Even when you are totally whacked after a horrendous labour, and they are stitching you up for well over two hours, you can ask to touch the baby and even ask if you can try to BF, while you lie there. Not only watch your DH spend a bit of time with baby before she is whisked of to the Special Care Unit.

It is also fine for you as the mother to tell the hospital - do not offer any formula at all.

Also, that the reason baby is nursing for an hour, then sleeping for three hours all of the time - so six sessions a day - is not a sign of a 'good' baby. It is because she has jaundice and is not waking up properly. She needs to be fed more often, not left to sleep.

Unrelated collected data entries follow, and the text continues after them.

/-- R51: a pop takes what a push on a stack with room has stored. -/
theorem push_pop {s : State} (hl : SpLegal s) (hroom : s.sp.toNat ≠ 0x8000) (v : Word) :
    ∃ t u, push v s = .next t ∧ pop t = .next (v, u) ∧ u.sp = s.sp := by
  obtain ⟨heven, hlo, hhi⟩ := hl
  obtain ⟨j, -, hj, hpush⟩ := push_room (v := v) heven (by omega) hhi
  have hsub := sp_sub_two (sp := s.sp) (by omega)
  have hne : ¬ Config.stackBase.toNat ≤ (s.sp - 2#16).toNat := by
    rw [hsub]
    exact Nat.not_le.2 (by omega : s.sp.toNat - 2 < 0x8200)
  refine ⟨_, ((s.setSp (s.sp - 2#16)).storeStack j v).setSp (s.sp - 2#16 + 2#16), hpush, ?_,
    BitVec.sub_add_cancel _ _⟩
  simp only [pop, storeStack_sp, setSp_sp, hne, if_false, hj, storeStack_get, if_true]

/-- Settles O41: a push then a pop, the two ends of the stack, and the legal SP over every clock edge. -/
theorem stackLaws : Obligations.StackLaws := by
  unfold Obligations.StackLaws
  refine ⟨fun v s hl hroom => push_pop hl hroom v, fun v s hfull => ?full, fun s hempty => ?empty,
    fun s t => step_spLegal⟩
  case full => exact ⟨_, push_full hfull, ⟨rfl, rfl, rfl⟩, rfl⟩
  case empty => exact ⟨_, pop_empty (Nat.le_of_eq hempty.symm), ⟨rfl, rfl, rfl⟩, rfl⟩

/-! ### Progress -/

theorem push_progress {s : State} (hl : SpLegal s) (v : Word) : ∃ t, push v s = .next t := by
  obtain ⟨heven, hlo, hhi⟩ := hl
  by_cases hfull : s.sp.toNat = 0x8000
  · exact ⟨_, push_full hfull⟩
  · obtain ⟨j, -, -, h⟩ := push_room (v := v) heven (by omega) hhi
    exact ⟨_, h⟩

theorem pop_progress {s : State} (hl : SpLegal s) : ∃ p, pop s = .next p := by
  obtain ⟨heven, hlo, hhi⟩ := hl
  by_cases hempty : 0x8200 ≤ s.sp.toNat
  · exact ⟨_, pop_empty hempty⟩
  · obtain ⟨j, -, h⟩ := pop_cell heven hlo (by omega)
    exact ⟨_, h⟩

/-- Only the stack unit can fault, and not at a legal SP. -/
theorem exec_progress {s : State} (hl : SpLegal s) (i : Instr) : ∃ t, exec i s = .next t := by
  cases i with
  | push rn => exact push_progress hl (s.reg rn)
  | pop rd =>
    obtain ⟨p, hp⟩ := pop_progress hl
    exact ⟨p.2.setReg rd p.1, by simp only [exec, execPop, hp, andThen_of_next]⟩
  | _ => exact ⟨_, rfl⟩

theorem sequencerStep_progress {s : State} (hl : SpLegal s) : ∃ t, sequencerStep s = .next t := by
  by_cases hp : s.pc.toNat < 2048
  · by_cases hw : fetchWord s = 0xFFFF#16
    · exact ⟨_, sequencerStep_sentinel hp hw⟩
    · rw [sequencerStep_word hp hw]
      cases hd : decode (fetchWord s) with
      | error e => exact ⟨_, runWord_illegal _ hd⟩
      | ok i =>
        obtain ⟨u, hu⟩ := exec_progress (s := s.setIr (fetchWord s)) (hl.congr rfl) i
        exact ⟨_, by rw [runWord_legal _ hd, hu, andThen_of_next]⟩
  · exact ⟨_, sequencerStep_range (Nat.le_of_not_lt hp)⟩

/-- Settles O57: every run state answers a next state, RUNNING since no instruction faults at a legal SP and the
host does not present `rst`. -/
theorem stepProgress : Obligations.StepProgress := by
  unfold Obligations.StepProgress
  intro s hl hhost
  by_cases hrst : s.inputs.head? = some .rst
  · exact ⟨_, step_reset (fun hr => hhost hr hrst) hrst⟩
  · cases hr : s.run with
    | idle => exact ⟨_, step_idle hr hrst⟩
    | running =>
      rw [step_running hr hrst]
      exact sequencerStep_progress (hl.congr rfl)
    | halted => exact ⟨_, step_terminal (.inl hr) hrst⟩
    | faulted => exact ⟨_, step_terminal (.inr (.inl hr)) hrst⟩
    | loadFailed => exact ⟨_, step_terminal (.inr (.inr hr)) hrst⟩

end Sys2Proof.Machine
end

section
/-! Settles O58. What a program can observe of a state is the state with IR, C, V, the touched bits, the events
and the reports blanked; two states agree on it exactly when they are `ProgramEq`. Every operation answers alike,
up to the blanked fields, on a state and on its blanked form; so it does on any two states that agree. -/

namespace Sys2Proof.Machine

/-- The state with everything blanked that a program cannot observe (R6, R21, R28, R29). -/
def State.visible (s : State) : State :=
  { s with
    ir := 0#16
    flags := ⟨s.flags.zero, s.flags.sign, false, false⟩
    memTouched := 0#1024
    stackTouched := 0#256
    events := []
    reports := [] }

/-- An answer as far as a program can observe it; a fault or a refusal as it is. -/
def seen (o : Host.Outcome State Fault Refusal) : Host.Outcome State Fault Refusal :=
  andThen o fun t => .next t.visible

theorem visible_eq_iff (s t : State) : s.visible = t.visible ↔ ProgramEq s t := by
  constructor
  · intro h
    simp only [State.visible, State.mk.injEq, Flags.mk.injEq, true_and, and_true] at h
    obtain ⟨hregs, hpc, hsp, ⟨hzero, hsign⟩, hrun, hmem, hstack, haccepted, hinputs⟩ := h
    exact ⟨hregs, hpc, hsp, hzero, hsign, hrun, hmem, hstack, haccepted, hinputs⟩
  · intro h
    simp only [State.visible, h.regs, h.pc, h.sp, h.zero, h.sign, h.run, h.mem, h.stack, h.accepted, h.inputs]

@[simp] theorem visible_sp (s : State) : s.visible.sp = s.sp := rfl
@[simp] theorem visible_pc (s : State) : s.visible.pc = s.pc := rfl
@[simp] theorem visible_run (s : State) : s.visible.run = s.run := rfl
@[simp] theorem visible_accepted (s : State) : s.visible.accepted = s.accepted := rfl
@[simp] theorem visible_inputs (s : State) : s.visible.inputs = s.inputs := rfl
@[simp] theorem visible_fetchWord (s : State) : fetchWord s.visible = fetchWord s := rfl

/-! ### Each operation on a state and on its blanked form -/

theorem jumpIf_visible (b : Bool) (d : Int) (s : State) : (jumpIf b d s).visible = (jumpIf b d s.visible).visible := by
  cases b <;> rfl

theorem checkedStore_visible (a v : Word) (s : State) :
    (checkedStore a v s).visible = (checkedStore a v s.visible).visible := by
  unfold checkedStore
  split <;> rfl

theorem checkedLoad_visible (rd : Reg) (a : Word) (s : State) :
    (checkedLoad rd a s).visible = (checkedLoad rd a s.visible).visible := by
  unfold checkedLoad
  split <;> rfl

theorem push_visible (v : Word) (s : State) : seen (push v s) = seen (push v s.visible) := by
  unfold push
  rw [visible_sp]
  split
  · rfl
  · split <;> rfl

theorem execPop_visible (rd : Reg) (s : State) : seen (execPop rd s) = seen (execPop rd s.visible) := by
  unfold execPop pop
  rw [visible_sp]
  split
  · rfl
  · split <;> rfl

/-- No instruction reads what is blanked. -/
theorem exec_visible (i : Instr) (s : State) : seen (exec i s) = seen (exec i s.visible) := by
  cases i with
  | push rn => exact push_visible _ s
  | pop rd => exact execPop_visible rd s
  | jmp d => exact congrArg Host.Outcome.next (jumpIf_visible _ d s)
  | jeq d => exact congrArg Host.Outcome.next (jumpIf_visible _ d s)
  | jlt d => exact congrArg Host.Outcome.next (jumpIf_visible _ d s)
  | jgt d => exact congrArg Host.Outcome.next (jumpIf_visible _ d s)
  | store rm rn => exact congrArg Host.Outcome.next (checkedStore_visible _ _ s)
  | storei rd k => exact congrArg Host.Outcome.next (checkedStore_visible _ _ s)
  | load rd rm => exact congrArg Host.Outcome.next (checkedLoad_visible rd _ s)
  | _ => rfl

/-! ### The clock edge on a state and on its blanked form -/

/-- Operations that answer alike on a state and its blanked form answer alike on states that agree. -/
theorem seen_congr {f : State → Host.Outcome State Fault Refusal} (hf : ∀ s, seen (f s) = seen (f s.visible))
    {s s' : State} (h : s.visible = s'.visible) : seen (f s) = seen (f s') := by
  rw [hf s, h, ← hf s']

/-- R120: the advance of PC after an answer. -/
theorem seen_advance {o o' : Host.Outcome State Fault Refusal} (h : seen o = seen o') :
    seen (andThen o fun t => .next (advance t)) = seen (andThen o' fun t => .next (advance t)) := by
  have pull (o : Host.Outcome State Fault Refusal) :
      seen (andThen o fun t => .next (advance t)) = andThen (seen o) fun t => .next (advance t) := by
    cases o <;> rfl
  rw [pull, h, ← pull]

theorem runWord_visible (w : Word) (s : State) : seen (runWord w s) = seen (runWord w s.visible) := by
  unfold runWord
  split
  · rfl
  · exact seen_advance (exec_visible _ s)

theorem sequencerStep_visible (s : State) : seen (sequencerStep s) = seen (sequencerStep s.visible) := by
  have hir : (s.setIr (fetchWord s)).visible = (s.visible.setIr (fetchWord s)).visible := rfl
  unfold sequencerStep
  rw [visible_pc, visible_fetchWord]
  split
  · split
    · exact exec_visible .halt s
    · exact seen_congr (runWord_visible _) hir
  · rfl

theorem loadRecord_visible (a w : Word) (s : State) :
    (loadRecord a w s).visible = (loadRecord a w s.visible).visible := by
  unfold loadRecord
  split <;> rfl

theorem startCore_visible (s : State) : (startCore s).visible = (startCore s.visible).visible := by
  unfold startCore
  rw [visible_accepted]
  split <;> rfl

theorem idleEdge_visible (a : HostAction) (s : State) : (idleEdge a s).visible = (idleEdge a s.visible).visible := by
  cases a with
  | noAction => rfl
  | rst => rfl
  | loadRecord addr word => exact loadRecord_visible addr word s
  | start => exact startCore_visible s

theorem clockEdge_visible (a : HostAction) (s : State) : seen (clockEdge a s) = seen (clockEdge a s.visible) := by
  unfold clockEdge resetEdge
  rw [visible_run, visible_inputs]
  split
  · rfl
  · cases hr : s.run with
    | idle => exact congrArg Host.Outcome.next (idleEdge_visible a s)
    | running => exact sequencerStep_visible s
    | halted => rfl
    | faulted => rfl
    | loadFailed => rfl

theorem step_visible (s : State) : seen (step s) = seen (step s.visible) := by
  have hinputs : (s.setInputs s.inputs.tail).visible = (s.visible.setInputs s.inputs.tail).visible := rfl
  rw [step_eq, step_eq, visible_inputs]
  exact seen_congr (clockEdge_visible _) hinputs

theorem seen_eq_next {o : Host.Outcome State Fault Refusal} {t : State} (h : .next t.visible = seen o) :
    ∃ t', o = .next t' ∧ t.visible = t'.visible := by
  cases o with
  | next t' => exact ⟨t', rfl, Host.Outcome.next.inj h⟩
  | fault f => cases h
  | refused r => cases h

theorem seen_eq_fault {o : Host.Outcome State Fault Refusal} {f : Fault} (h : .fault f = seen o) :
    o = .fault f := by
  cases o with
  | next t => cases h
  | fault g => exact h.symm
  | refused r => cases h

theorem seen_eq_refused {o : Host.Outcome State Fault Refusal} {r : Refusal} (h : .refused r = seen o) :
    o = .refused r := by
  cases o with
  | next t => cases h
  | fault f => cases h
  | refused q => exact h.symm

/-- Settles O58: a step answers alike on a state and on what a program can observe of it. -/
theorem reportingStateUnobservable : Obligations.ReportingStateUnobservable := by
  unfold Obligations.ReportingStateUnobservable
  intro s s' heq
  have hstep : seen (step s) = seen (step s') := seen_congr step_visible ((visible_eq_iff s s').2 heq)
  refine ⟨fun t ht => ?next, fun f hf => ?fault, fun r hr => ?refused⟩
  case next =>
    rw [ht] at hstep
    obtain ⟨t', ht', hvisible⟩ := seen_eq_next hstep
    exact ⟨t', ht', (visible_eq_iff t t').1 hvisible⟩
  case fault =>
    rw [hf] at hstep
    exact seen_eq_fault hstep
  case refused =>
    rw [hr] at hstep
    exact seen_eq_refused hstep

end Sys2Proof.Machine
end

section
/-! Settles the statements about a running core's step (O28 to O34, O44) and the outputs (O45, O47). First what a
step is for an instruction other than HALT; then each statement, read off from that and from the list of all that
a running step can do. -/

namespace Sys2Proof.Machine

She needs breastmilk, not glucose water. I was told, like Catherine, to give her glucose water, and even when we went home after 12 days in hospital, told to buy powdered glucose and make it up, and continue with that for a bit.

I wish I was told to face the baby towards the breast to nurse. I was taught in the hospital to hold the baby facing upwards, touch her cheek to the nipple, to make her turn her head towards the nipple and nurse that way. This no doubt contributed to the sore and cracked nipples I experienced with all three of my babies. My skin, which finds it dificult to tolerate moisture also did not help.

I wish I had been told that you CAN nurse while pregnant. I wish I had been told that tandem nursing is fine.

I probably would have also done CLW with the two older ones if I was aware that you could, and that weaning did not have to be done by the parent.